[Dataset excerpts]
● ● ● ● ● ● ●

/-- What a read of UC.VALn leaves latched: the channel's flags and stamp for its requester, all else as before. -/
theorem Node.lat_readUcVal (n : Node) (rq q : Rq) (i a : Nat) :
    (n.readUcVal rq i).lat q a = if rq = q ∧ Ad.UC_VSTAT = a then n.vstatOf i else n.lat q a := by
  rw [← Node.lat_setLat]
  rfl

/-- Settles O56: the read of UC.VALn changes only its requester's latch of UC.VSTAT (R122), and a later read of UC.VSTAT
returns its requester's latch, at any access (R366). -/
theorem channelLatchedPerRequester : Obligations.ChannelLatchedPerRequester := by
  intro s rq i m hw hi
  have hw' : (s.node.readUcVal rq i).awake = true := by rw [Node.awake_congr (s.node.readUcVal_sys rq i), hw]
  have later (q : Rq) :=
    exec_readClearRead_companion (s := { s with node := s.node.readUcVal rq i }) hw' q companion_UC_VSTAT m
  refine ⟨_, exec_ucValRead_awake hw rq hi, s.node.readUcVal_rdata rq i, ?_, fun rq' hne => ?_⟩
  · simpa [Node.lat_readUcVal] using later rq
  · obtain ⟨u, hu, hlatched⟩ := later rq'
    obtain ⟨w, hw, hbefore⟩ := exec_readClearRead_companion hw rq' companion_UC_VSTAT m
    refine ⟨u, w, hu, hw, ?_⟩
    rw [hlatched, hbefore, Node.lat_readUcVal, if_neg fun h => hne h.1.symm]

end Sys2Proof.Machine
end

/-! ### What a ring writes, and O53: a ring and the pending bits (R376) -/

section
namespace Sys2Proof.Machine

/-- Setting fields leaves every register that holds none of them as it is. -/
theorem Node.rd_setFds_of_ne {a : Nat} {l : List (Fd × Nat)} (n : Node) (h : ∀ x ∈ l, x.1.addr ≠ a) :
    (n.setFds l).rd a = n.rd a := by
  induction l generalizing n with
  | nil => rfl
  | cons x t ih =>
    obtain ⟨hx, ht⟩ := List.forall_mem_cons.1 h
    rw [Node.setFds, ih _ ht, Node.rd_setFd, if_neg hx]

theorem Node.rd_setBit_of_ne (n : Node) {a b : Nat} (i : Nat) (h : a ≠ b) : (n.setBit a i).rd b = n.rd b := by
  rw [Node.setBit, Node.rd_wr, if_neg h]

/-- The bits of a word after one of them has been set. -/
theorem getLsbD_or_one_shiftLeft (w : Word) {i j : Nat} (hj : j < 32) :
    (w ||| 1#32 <<< i).getLsbD j = (decide (i = j) || w.getLsbD j) := by
  have hone : (1#32 <<< i).getLsbD j = decide (i = j) := by
    rw [← BitVec.twoPow_eq, BitVec.getLsbD_twoPow, ← Bool.decide_and, decide_eq_decide]
    omega
  rw [BitVec.getLsbD_or, hone, Bool.or_comm]

/-- The bits of a register after one of its bits, or a bit of another register, has been set. -/
theorem Node.bit_setBit (n : Node) (a b i : Nat) {j : Nat} (hj : j < 32) :
    (n.setBit a i).bit b j = (decide (a = b ∧ i = j) || n.bit b j) := by
  by_cases h : a = b
  · subst h
    simp [Node.bit, Node.setBit, Node.rd_wr, getLsbD_or_one_shiftLeft _ hj]
  · simp [Node.bit, Node.rd_setBit_of_ne n i h, h]

/-- The registers in which the watch unit latches the first watched ring (R392). -/
def wakeLatch : List Nat := [Ad.DIC_WAKESRC, Ad.DIC_EVT]

/-- Where sources can ring, a ring sets the pending bit and leaves every register as it then is, but for the record of rings
and the watch unit's latch. -/
theorem Node.rd_ring {n : Node} (hp : n.sys.phase ≠ .por) (ho : n.sys.power ≠ .off) (k : Nat) {a : Nat}
    (hr : Ad.DIC_RANG (k / 32) ≠ a) (hw : a ∉ wakeLatch) :
    (n.ring k).rd a = (n.setBit (Ad.DIC_PEND (k / 32)) (k % 32)).rd a := by
  have hlatch : ∀ x ∈ [(Fd.DIC_WAKESRC_VALID, 1), (Fd.DIC_WAKESRC_SRC, k), (Fd.DIC_EVT_WAKE, 1)], x.1.addr ≠ a := by
    simpa [wakeLatch, eq_comm] using hw
  rw [Node.ring, if_neg (by simp [hp, ho])]
  dsimp only
  split
  · rw [Node.rd_setFds_of_ne _ hlatch, Node.rd_setBit_of_ne _ _ hr]
  · rw [Node.rd_setBit_of_ne _ _ hr]

/-- A ring of a source, from whatever rings it, makes that source pending and leaves every other as it was; its enable, its
active state, its target and the global disable are not asked (R376). -/
theorem Node.pend_ring {n : Node} (hp : n.sys.phase ≠ .por) (ho : n.sys.power ≠ .off) {k j : Nat} (hk : k < 256)
    (hj : j < 256) : (n.ring k).pend j = (decide (j = k) || n.pend j) := by
  have hr : Ad.DIC_RANG (k / 32) ≠ Ad.DIC_PEND (j / 32) := by
    simp only [Ad.DIC_RANG, Ad.DIC_PEND]
    omega
  have hw : Ad.DIC_PEND (j / 32) ∉ wakeLatch := by
    simp only [wakeLatch, Ad.DIC_WAKESRC, Ad.DIC_EVT, Ad.DIC_PEND, List.mem_cons, List.not_mem_nil, or_false]
    omega
  have hsame : (Ad.DIC_PEND (k / 32) = Ad.DIC_PEND (j / 32) ∧ k % 32 = j % 32) ↔ j = k := by
    simp only [Ad.DIC_PEND]
    omega
  calc (n.ring k).pend j
      = (n.setBit (Ad.DIC_PEND (k / 32)) (k % 32)).bit (Ad.DIC_PEND (j / 32)) (j % 32) := by
        rw [Node.pend, Node.bit, Node.rd_ring hp ho k hr hw, Node.bit]
    _ = (decide (j = k) || n.pend j) := by
        rw [Node.bit_setBit _ _ _ _ (Nat.mod_lt _ (by decide)), decide_eq_decide.2 hsame, Node.pend]

/-- A ring is no stray completion: the count of these stays (R376). -/
theorem Node.strayCount_ring {n : Node} (hp : n.sys.phase ≠ .por) (ho : n.sys.power ≠ .off) (k : Nat) :
    (n.ring k).fd Fd.DIC_STRAYCNT_COUNT = n.fd Fd.DIC_STRAYCNT_COUNT := by
  have hr : Ad.DIC_RANG (k / 32) ≠ Ad.DIC_STRAYCNT := by
    simp only [Ad.DIC_RANG, Ad.DIC_STRAYCNT]
    omega
  have hpend : Ad.DIC_PEND (k / 32) ≠ Ad.DIC_STRAYCNT := by
    simp only [Ad.DIC_PEND, Ad.DIC_STRAYCNT]
    omega
  rw [Node.fd, Node.rd_ring hp ho k hr (by decide), Node.rd_setBit_of_ne _ _ hpend, Node.fd]

/-- In a node that runs, sources can ring: it is out of reset and not OFF. -/
theorem Node.rings_of_awake {n : Node} (h : n.awake = true) : n.sys.phase ≠ .por ∧ n.sys.power ≠ .off := by
  cases hp : n.sys.phase <;> cases ho : n.sys.power <;> simp [Node.awake, hp, ho] at h ⊢

theorem exec_doorbellWrite_awake {s : State} (hw : s.node.awake = true) (rq : Rq) (v : Word) :
    exec (.doorbellWrite rq v) s = becomes s (s.node.ring (Fd.DIC_DOORBELL_SRC.get v)) := by
  rw [exec_doorbellWrite, execDoorbellWrite, lift_becomes, if_pos hw]

theorem doorbellSource_lt (v : Word) : Fd.DIC_DOORBELL_SRC.get v < 256 := Nat.mod_lt _ (by decide)

/-- Settles O53: a DOORBELL write is a ring of the source it names, and of a ring it is shown for every source what becomes
of the pending bits, the other registers and the rest of the node. -/
theorem ringSetsPending : Obligations.RingSetsPending := by
  rintro s rq v k hw rfl
  obtain ⟨hp, ho⟩ := Node.rings_of_awake hw
  have hk := doorbellSource_lt v
  refine ⟨_, exec_doorbellWrite_awake hw rq v, ?_, fun j hj hne => ?_, Node.ring_only_reg _ _, Node.strayCount_ring hp ho _⟩
  · simp [Node.pend_ring hp ho hk hk]
  · simp [Node.pend_ring hp ho hk hj, hne]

● ● ● ● ● ● ●

Required action | Word for word, restate the lines of the data above that fall between the line holding "have hr : Ad.DIC_RANG (k / 32) ≠ Ad.DIC_PEND" and the line holding "have hw : Ad.DIC_PEND", inclusive, and no other lines.

Solution below |
  have hr : Ad.DIC_RANG (k / 32) ≠ Ad.DIC_PEND (j / 32) := by
    simp only [Ad.DIC_RANG, Ad.DIC_PEND]
    omega
  have hw : Ad.DIC_PEND (j / 32) ∉ wakeLatch := by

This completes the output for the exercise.